Work order –
Below are the entries. Set down exactly the line containing "decode 2 .framed (inbound 2 0x12 0x00)" and each line after it.

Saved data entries
|---|

-- ==== Sys2Proof/Tests/Slice0.lean ====
section
/-! SUPPORT. Tests of single decodings and single steps, from the spec's encodings and test vectors (95_test_vectors.md), and
for each statement a state and operands that meet its hypotheses. -/

namespace Sys2Proof.Tests

open Sys2Proof.Machine

/-! ## The instance and the states of the tests (95_test_vectors.md section 0) -/

/-- SEM_X of 95_test_vectors.md, where the vectors use it. -/
def semX : List (Command × FramedCode) :=
  [(.capture 1, ⟨0x14, 0x02, [1]⟩), (.capture 2, ⟨0x14, 0x02, [2]⟩), (.selectChannel 4, ⟨0x13, 0x00, [4]⟩),
    (.setGainMode 1, ⟨0x12, 0x00, [1]⟩), (.setIntegrationTime 66000, ⟨0x11, 0x00, [0x01, 0x01, 0xD0]⟩)]

def params : Params := ⟨.framed, .hiFirst, 0x02, semX, [(.capture 1, ⟨0x05, [1]⟩)], false, 0⟩

/-- Bytes followed by zeros, 64 in all. -/
def report (bytes : List Byte) : Report := bytes ++ List.replicate (64 - bytes.length) 0

def idle : State := { resetWith params with tx := report [] }

def requesting : State :=
  { idle with phase := .requesting, cont := true, fb := .filledWith 0, tx := report [0xAA, 0x14], txValid := true }

def streaming : State := { requesting with phase := .streaming, txValid := false }

def failed : State := { streaming with phase := .failed, err := .timedOut }

def complete : State :=
  { streaming with phase := .complete, doneReason := .terminal, frameMeta := some ⟨some 1, none, some 2⟩, dim := 12 }

def simple (s : State) : State := { s with params := { s.params with protocol := .simple } }

def counting (s : State) : State := { s with params := { s.params with countTruncated := true } }

def pending (i : Input) (s : State) : State := { s with inputs := [i] }

/-- The record or report a step puts out. -/
def outputOf : Host.Outcome State Fault Refusal → Option Output
  | .next s => s.output
  | _ => none

/-- The state of a step that goes on. -/
def after (o : Host.Outcome State Fault Refusal) (s : State) : State :=
  match o with
  | .next t => t
  | _ => s

def host (bytes : List Byte) : Option Output := some (.record .host bytes)

def transport (bytes : List Byte) : Option Output := some (.record .transport bytes)

/-- Bytes 6..63 of an inbound report that begins with the given ones. -/
def tail (bytes : List Byte) : List Byte := bytes ++ List.replicate (58 - bytes.length) 0

def packet (bytes : List Byte) : Packet := ⟨64, 0, 0, 0, tail bytes⟩

/-! ## WellFormed refuses an ill-formed term at each check -/

theorem test_wf_counts :
    (Instr.encSimple 0 (List.replicate 256 0)).wf 2 .framed = false ∧
    (Instr.encFramed 0 0 (List.replicate 256 0)).wf 2 .framed = false ∧
    (Instr.chkValidate (List.replicate 63 0)).wf 2 .framed = false ∧
    (Instr.classify 64 (List.replicate 65 0)).wf 2 .framed = false ∧
    (Instr.pktIn 64 []).wf 2 .framed = false := by
  simp only [Instr.wf, List.length_replicate]
  decide

theorem test_wf_illegalOp_refuses_assigned : (Instr.illegalOp .host 0x10 []).wf 2 .framed = false := by decide

theorem test_wf_outbound :
    (Instr.rptFramed 0 0 []).wf 2 .simple = false ∧ (Instr.rptFramed 0 0 (List.replicate 58 0)).wf 2 .framed = false ∧
    (Instr.rptSimple 0 (List.replicate 63 0)).wf 2 .framed = false ∧
    (Instr.rptSimple 0 (List.replicate 62 0)).wf 2 .simple = false := by decide

theorem test_wf_packet :
    (Packet.mk 5 0 0 0 (tail [])).wf = false ∧ (Packet.mk 65 0 0 0 (tail [])).wf = false ∧
    (Packet.mk 64 0 0 0 (List.replicate 57 0)).wf = false := by decide

theorem test_wf_needs_packet :
    ∀ i ∈ [Instr.inGet01End ⟨5, 0, 0, 0, tail []⟩, .inGet01Sto ⟨5, 0, 0, 0, tail []⟩, .inGet02End ⟨5, 0, 0, 0, tail []⟩,
      .inGet02Sto ⟨5, 0, 0, 0, tail []⟩, .inGet12End ⟨5, 0, 0, 0, tail []⟩, .inGet12Sto ⟨5, 0, 0, 0, tail []⟩,
      .inGet22End ⟨5, 0, 0, 0, tail []⟩, .inGet22Sto ⟨5, 0, 0, 0, tail []⟩, .inGet32End ⟨5, 0, 0, 0, tail []⟩,
      .inGet32Sto ⟨5, 0, 0, 0, tail []⟩, .inGet03End ⟨5, 0, 0, 0, tail []⟩, .inGet03Sto ⟨5, 0, 0, 0, tail []⟩,
      .inStatus07End ⟨5, 0, 0, 0, tail []⟩ 0, .inStatus08End ⟨5, 0, 0, 0, tail []⟩ 0,
      .inStatus0BEnd ⟨5, 0, 0, 0, tail []⟩ 0], i.wf 2 .framed = false := by decide

theorem test_wf_continuing_status :
    ∀ i ∈ [Instr.inGet01 (packet []) 0x0B, .inGet01 (packet []) 0xF1, .inGet02 (packet []) 0x0B,
      .inGet12 (packet []) 0xF1, .inGet22 (packet []) 0x0B, .inGet32 (packet []) 0xF1, .inGet03 (packet []) 0x0B,
      .inStatus07 (packet []) 0 0x17, .inStatus08 (packet []) 0 0x17, .inStatus0B (packet []) 0 0x17],
      i.wf 2 .framed = false := by decide

theorem test_wf_retain_echo :
    ∀ i ∈ [Instr.inRow01Retain (packet []) 2 0, .inRow02Retain (packet []) 2 0, .inRow12Retain (packet []) 2 0,
      .inRow22Retain (packet []) 2 0, .inRow32Retain (packet []) 2 0, .inOther (packet []) 2 0x03 0,
      .inOther (packet []) 9 0x01 0, .inOther (packet []) 9 0x0B 0], i.wf 2 .framed = false := by decide

theorem test_wf_truncated :
    (Instr.inTruncated 6 (report [])).wf 2 .framed = false ∧ (Instr.inTruncated 5 []).wf 2 .framed = false := by decide

/-! ## Every constructor's word, from the spec's encoding of it (30_encoding.md R81, R82, R86, R88, R91, R92) -/

theorem test_decode_framer :
    decode 2 .framed (.transaction .host [0x01, 0x05, 0x02, 0x01, 0x02]) = .instr (.encSimple 0x05 [0x01, 0x02]) ∧
    decode 2 .framed (.transaction .host [0x02, 0x01, 0x02, 0x01, 0x05]) = .instr (.encFramed 0x01 0x02 [0x05]) ∧
    decode 2 .framed (.transaction .host [0x03, 0x01, 0x01, 0x01, 0xD0]) = .instr (.encCmd 0x01 66000) ∧
    decode 2 .framed (.transaction .host (0x04 :: report [0xAA, 0x10])) = .instr (.chkValidate (report [0xAA, 0x10])) ∧
    decode 2 .framed (.transaction .host (0x05 :: 0x40 :: report [0, 0, 2])) =
      .instr (.classify 0x40 (report [0, 0, 2])) := by decide

theorem test_decode_sequencer :
    decode 2 .framed (.transaction .host [0x10, 0x02]) = .instr (.capStart 0x02) ∧
    decode 2 .framed (.transaction .transport [0x11, 0x01]) = .instr (.sendAck 0x01) ∧
    decode 2 .framed (.transaction .transport (0x12 :: 0x40 :: report [0, 0, 2])) = .instr (.pktIn 0x40 (report [0, 0, 2])) ∧
    decode 2 .framed (.transaction .transport [0x13]) = .instr .rdTimeout ∧
    decode 2 .framed (.transaction .transport [0x14]) = .instr .xportErr ∧
    decode 2 .framed (.transaction .host [0x15]) = .instr .abort := by decide

theorem test_decode_registers :
    decode 2 .framed (.transaction .host [0x20, 0x03, 0x00, 0x01, 0x01, 0xD0]) = .instr (.cfgWrite 0x03 66000) ∧
    decode 2 .framed (.transaction .host [0x21, 0x1A]) = .instr (.statusRead 0x1A) ∧
    decode 2 .framed (.transaction .host [0x22, 0x01, 0x0B]) = .instr (.frameRead 0x01 0x0B) ∧
    decode 2 .framed (.transaction .host [0x06, 0x01]) = .instr (.illegalOp .host 0x06 [0x01]) ∧
    decode 2 .framed (.transaction .transport [0xFF]) = .instr (.illegalOp .transport 0xFF []) := by decide

theorem test_decode_outbound :
    decode 2 .framed (.outbound (report [0xAA, 0x01, 0x02, 0x02, 0x05, 0x0A, 0x17, 0x17])) =
      .instr (.rptFramed 0x01 0x02 [0x05]) ∧
    decode 2 .simple (.outbound (report [0xAA, 0x01])) = .instr (.rptSimple 0xAA (0x01 :: List.replicate 62 0)) ∧
    decode 2 .framed (.outbound (report [0xAA, 0x01])) = .rejected (.notReport (report [0xAA, 0x01])) := by decide

/-- An inbound report with the given bytes at offsets 2, 4 and 5. -/
def inbound (echo dt st : Byte) : Wire := .inbound 64 (report [0, 0, echo, 0, dt, st, 0x01, 0x02])

def pk : Packet := packet [0x01, 0x02]

theorem test_decode_get :
    decode 2 .framed (inbound 2 0x01 0x05) = .instr (.inGet01 pk 0x05) ∧
    decode 2 .framed (inbound 2 0x02 0x0C) = .instr (.inGet02 pk 0x0C) ∧
    decode 2 .framed (inbound 2 0x12 0x00) = .instr (.inGet12 pk 0x00) ∧
    decode 2 .framed (inbound 2 0x22 0x17) = .instr (.inGet22 pk 0x17) ∧
    decode 2 .framed (inbound 2 0x32 0xFF) = .instr (.inGet32 pk 0xFF) ∧
    decode 2 .framed (inbound 2 0x03 0x01) = .instr (.inGet03 pk 0x01) := by decide

theorem test_decode_get_end :
    decode 2 .framed (inbound 2 0x01 0x0B) = .instr (.inGet01End pk) ∧
    decode 2 .framed (inbound 2 0x02 0x0B) = .instr (.inGet02End pk) ∧
    decode 2 .framed (inbound 2 0x12 0x0B) = .instr (.inGet12End pk) ∧
    decode 2 .framed (inbound 2 0x22 0x0B) = .instr (.inGet22End pk) ∧
    decode 2 .framed (inbound 2 0x32 0x0B) = .instr (.inGet32End pk) ∧
    decode 2 .framed (inbound 2 0x03 0x0B) = .instr (.inGet03End pk) := by decide

theorem test_decode_get_timeout :
    decode 2 .framed (inbound 2 0x01 0xF1) = .instr (.inGet01Sto pk) ∧
    decode 2 .framed (inbound 2 0x02 0xF1) = .instr (.inGet02Sto pk) ∧
    decode 2 .framed (inbound 2 0x12 0xF1) = .instr (.inGet12Sto pk) ∧
    decode 2 .framed (inbound 2 0x22 0xF1) = .instr (.inGet22Sto pk) ∧
    decode 2 .framed (inbound 2 0x32 0xF1) = .instr (.inGet32Sto pk) ∧
    decode 2 .framed (inbound 2 0x03 0xF1) = .instr (.inGet03Sto pk) := by decide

|---|

Answer to the problem –
    decode 2 .framed (inbound 2 0x12 0x00) = .instr (.inGet12 pk 0x00) ∧
    decode 2 .framed (inbound 2 0x22 0x17) = .instr (.inGet22 pk 0x17) ∧
    decode 2 .framed (inbound 2 0x32 0xFF) = .instr (.inGet32 pk 0xFF) ∧
    decode 2 .framed (inbound 2 0x03 0x01) = .instr (.inGet03 pk 0x01) := by decide

theorem test_decode_get_end :
    decode 2 .framed (inbound 2 0x01 0x0B) = .instr (.inGet01End pk) ∧
    decode 2 .framed (inbound 2 0x02 0x0B) = .instr (.inGet02End pk) ∧
    decode 2 .framed (inbound 2 0x12 0x0B) = .instr (.inGet12End pk) ∧
    decode 2 .framed (inbound 2 0x22 0x0B) = .instr (.inGet22End pk) ∧
    decode 2 .framed (inbound 2 0x32 0x0B) = .instr (.inGet32End pk) ∧
    decode 2 .framed (inbound 2 0x03 0x0B) = .instr (.inGet03End pk) := by decide

theorem test_decode_get_timeout :
    decode 2 .framed (inbound 2 0x01 0xF1) = .instr (.inGet01Sto pk) ∧
    decode 2 .framed (inbound 2 0x02 0xF1) = .instr (.inGet02Sto pk) ∧
    decode 2 .framed (inbound 2 0x12 0xF1) = .instr (.inGet12Sto pk) ∧
    decode 2 .framed (inbound 2 0x22 0xF1) = .instr (.inGet22Sto pk) ∧
    decode 2 .framed (inbound 2 0x32 0xF1) = .instr (.inGet32Sto pk) ∧
    decode 2 .framed (inbound 2 0x03 0xF1) = .instr (.inGet03Sto pk) := by decide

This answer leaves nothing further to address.